About the BEANS software

BEANS software is a web based, easy to install and maintain, new tool for interactively distributed data analysis. It provides a clear interface for querying, filtering, aggregating, and plotting data from an arbitrary number of datasets and tables. Its main purpose is to simplify the process of examination and finding new relations in the data using the powerful Pig Latin language.

Introduction

The amount of data in science which is delivered nowadays increases like never before. It applies for all fields of research. However, physics and astrophysics appear to push the requirements for data storage and analysis to the boundaries. With already existing missions and for future projects like LSST or SKA the need for reliable and scalable data storage and management is even higher.

In order to manage data and more importantly to gain new knowledge from it, it is crucial to have a proper toolbox. The amount of data for many projects is too big for simply processing with bash or python scripts. Tools which would allow to simplify data analysis are crucial in research these days.

The BEANS software was initially created for easy data management and analysis of numerical simulations done with the MOCCA code. The MOCCA code is currently one of the most advanced codes for simulations of real-size globular star clusters (Hypki et al. 2013).

One MOCCA simulation on average provides around ten output files which take in total around 10-20 GBs, depending on the initial conditions of a star cluster. Simulations for a set of various initial conditions can easily exceed hundreds of simulations and the requirement for data storage increases to TBs. Although it is much less than the needs of huge astrophysical surveys today, it is crucial to have a proper set of tools to easy manage, query and visualize data from so many datasets.
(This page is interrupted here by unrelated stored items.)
/-- A read that reaches the slice of an HBM line: a miss opens a merging window or joins the one that is open (R309). reader is
the core, or for the translation unit of die d the number Config.cores + d. -/
def State.sliceRead (s : State) (reader a : Nat) : State :=
  if regionOf a ≠ .hbm || s.ms.l2.contains (lineOf a) then s
  else
    let mine := windowOpen s.dev.cycle (lineOf a)
    let join (w : MergeWindow) : MergeWindow := if mine w then { w with readers := w.readers ++ [reader] } else w
    if s.ms.windows.any mine then { s with ms := { s.ms with windows := s.ms.windows.map join } }
    else { s with ms := { s.ms with windows :=
        s.ms.windows ++ [{ line := lineOf a, opened := s.dev.cycle, readers := [reader], closed := false }] } }

/-- The reads of several storage addresses, by lines. -/
def State.sliceReads (s : State) (reader : Nat) (as : List Nat) : State :=
  (distinct (as.map lineOf)).foldl (fun s l => s.sliceRead reader (Config.lineBytes * l)) s

/-- A write that reaches the slice closes the line's merging window (R309), and the slice holds the line. -/
def State.sliceWrite (s : State) (a : Nat) : State :=
  if regionOf a ≠ .hbm then s
  else
    let ws := s.ms.windows.map fun w => if w.line = lineOf a then { w with closed := true } else w
    State.l2Hold { s with ms := { s.ms with windows := ws } } (lineOf a)

/-- Bytes written at their home slice, bank or scratchpad by any agent. -/
def State.writeHome (s : State) (a : Nat) (bs : List Byte) : State := (s.write a bs).sliceWrite a

/-- Bytes written at their targets as one write: a word whose four bytes are among them holds data again (R449). -/
def State.writeBytes (s : State) (l : List (Nat × Byte)) : State :=
  let has (a : Nat) : Bool := l.any fun p => p.1 = a
  let s1 := { s with mem := l.foldl (fun m p => memPut m p.1 p.2) s.mem,
                     ms := { s.ms with poison := s.ms.poison.filter fun w => !((List.range 4).all fun i => has (4 * w + i)) } }
  (distinct (l.map fun p => lineOf p.1)).foldl (fun s n => s.sliceWrite (Config.lineBytes * n)) s1

/-! ## The store-gather buffer (R311 to R313) -/

def State.sgbFind (s : State) (core line : Nat) : Option SgbEntry :=
  s.ms.sgb.find? fun e => e.core = core && e.line = line

/-- An operation that waits for a global line no longer waits for it (R219). -/
def dropLine (line : Nat) (k : Skein) : Skein :=
  { k with out := k.out.map fun o => { o with lines := o.lines.filter (· ≠ line) } }

/-- The bytes of an entry with their storage addresses: of two values of one byte the last is the one that a read finds. -/
def SgbEntry.stores (e : SgbEntry) : List (Nat × Byte) :=
  e.bytes.reverse.filterMap fun p => if p.1 < Config.lineBytes then some (Config.lineBytes * e.line + p.1, p.2) else none

/-- An entry drains: its stores are performed, and their counters may fall (R312, R219). -/
def State.sgbDrain (s : State) (core line : Nat) : State :=
  match s.sgbFind core line with
  | none => s
  | some e =>
    let s1 := s.writeBytes e.stores
    { s1 with
      ms := { s1.ms with sgb := s1.ms.sgb.filter fun x => !(x.core = core && x.line = line) }
      ctxs := s1.ctxs.map fun p => if coreOf p.1 = core then (p.1, dropLine line p.2) else p }

/-- Every entry of a list of lines of a core drains. -/
def State.sgbDrainLines (s : State) (core : Nat) (lines : List Nat) : State :=
  lines.foldl (fun s l => s.sgbDrain core l) s

/-- Every entry of a core drains (R312). -/
def State.sgbDrainCore (s : State) (core : Nat) : State :=
  s.sgbDrainLines core ((s.ms.sgb.filter fun e => e.core = core).map (·.line))

/-- Every entry of a core that holds a store of a context drains (R312). -/
def State.sgbDrainCtx (s : State) (c : Nat) : State :=
  s.sgbDrainLines (coreOf c) ((s.ms.sgb.filter fun e => e.core = coreOf c && e.writers.contains c).map (·.line))

/-- Every buffer's entry for a line drains (R310). -/
def State.sgbDrainAll (s : State) (line : Nat) : State :=
  ((s.ms.sgb.filter fun e => e.line = line).map (·.core)).foldl (fun s k => s.sgbDrain k line) s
Although the BEANS software was created to manage the simulations from the MOCCA code, it is written in a very general form. It can be used in any field of research (economy, physics, biology, etc.) or other open source projects. The only requirement is to have data in a tabular form (not applicable for FITS/HDF5 format files currently).

Underlying technologies

In this section main technologies which are used in the BEANS software are presented. Their value was already well proven in the industry (Google, Yahoo, Netflix, eBay, Twitter, Reddit and many more). However, in my opinion, beyond any doubts they are equally powerful for science too.

The BEANS software works in server -- thin clients mode. It means that all calculations are performed on a server or more preferably, clusters of servers. Thin client is either a browser or a command line interface which specifies queries, plots, imports or exports data. The whole analysis is performed on the server side, though. In this way a client can be any device equipped with a web browser (PC, tablet, phone, etc.).

The database which is used by the BEANS software is Apache Cassandra. It is decentralized, automatically replicated, linearly scalable, fault-tolerant with tunable consistency database written in Java. In comparison to well known relational databases like MySql or MsSQL, it is designed from scratch for distributed environments. Thus, Apache Cassandra solves a lot of problems which relational databases were struggling with (e.g. data replication). Thus, one person can easily manage medium size cluster of nodes.

Elasticsearch is the second major component of the BEANS software. It is a powerful open source search engine. It is used in the BEANS software for full search of datasets, tables and plots metadata.

Elasticsearch and Apache Cassandra are example of emerging NoSQL technologies. NoSQL in this context means that these databases do not demand full details of data schema like relational databases do. Their data model is more flexible and can be much easier altered in the future. This is perfect for the BEANS software. Instead of defining numerous different tables with different columns, one can have only one table which can store any type of data. This simplifies development and allows the BEANS software to store arbitrary number of different tables.

One of the greatest advantages of using Apache Cassandra is its integration with MapReduce paradigm (Dean et al.). MapReduce was design to help process any data in distributed manner and it consists of two stages. In the first stage, called map, data is read and transformed into new pieces of information. In the second stage, called reduce, data produced in the first stage can be aggregated (sum, average, count, etc.). This approach is perfect for problems which are easy to parallelize, it allows to have linear scalability and works on commodity hardware. This last feature is very important because it allows to create powerful computer clusters relatively cheap.

MapReduce is a low level solution. In order to use the power of distributed data analysis more efficiently, there were created many higher level languages and libraries. These libraries transform queries internally to sequence of MapReduce jobs. Among the most popular there are Apache Pig, Hive or Cascading. They represent different approach for the same problem. For example Hive is very similar in syntax to SQL language. However, for the BEANS software, I decided to choose Apache Pig project. Scripting language for Apache Pig is called Pig Latin. The main reason for this is that in my opinion scripts written in Apache Pig are much more intuitive and clear than in any other high level language.

Additionally, the BEANS software is being integrated with a number of plots produced with D3 library. The D3 library allows to create unusual, very clear and very powerful interactive plots.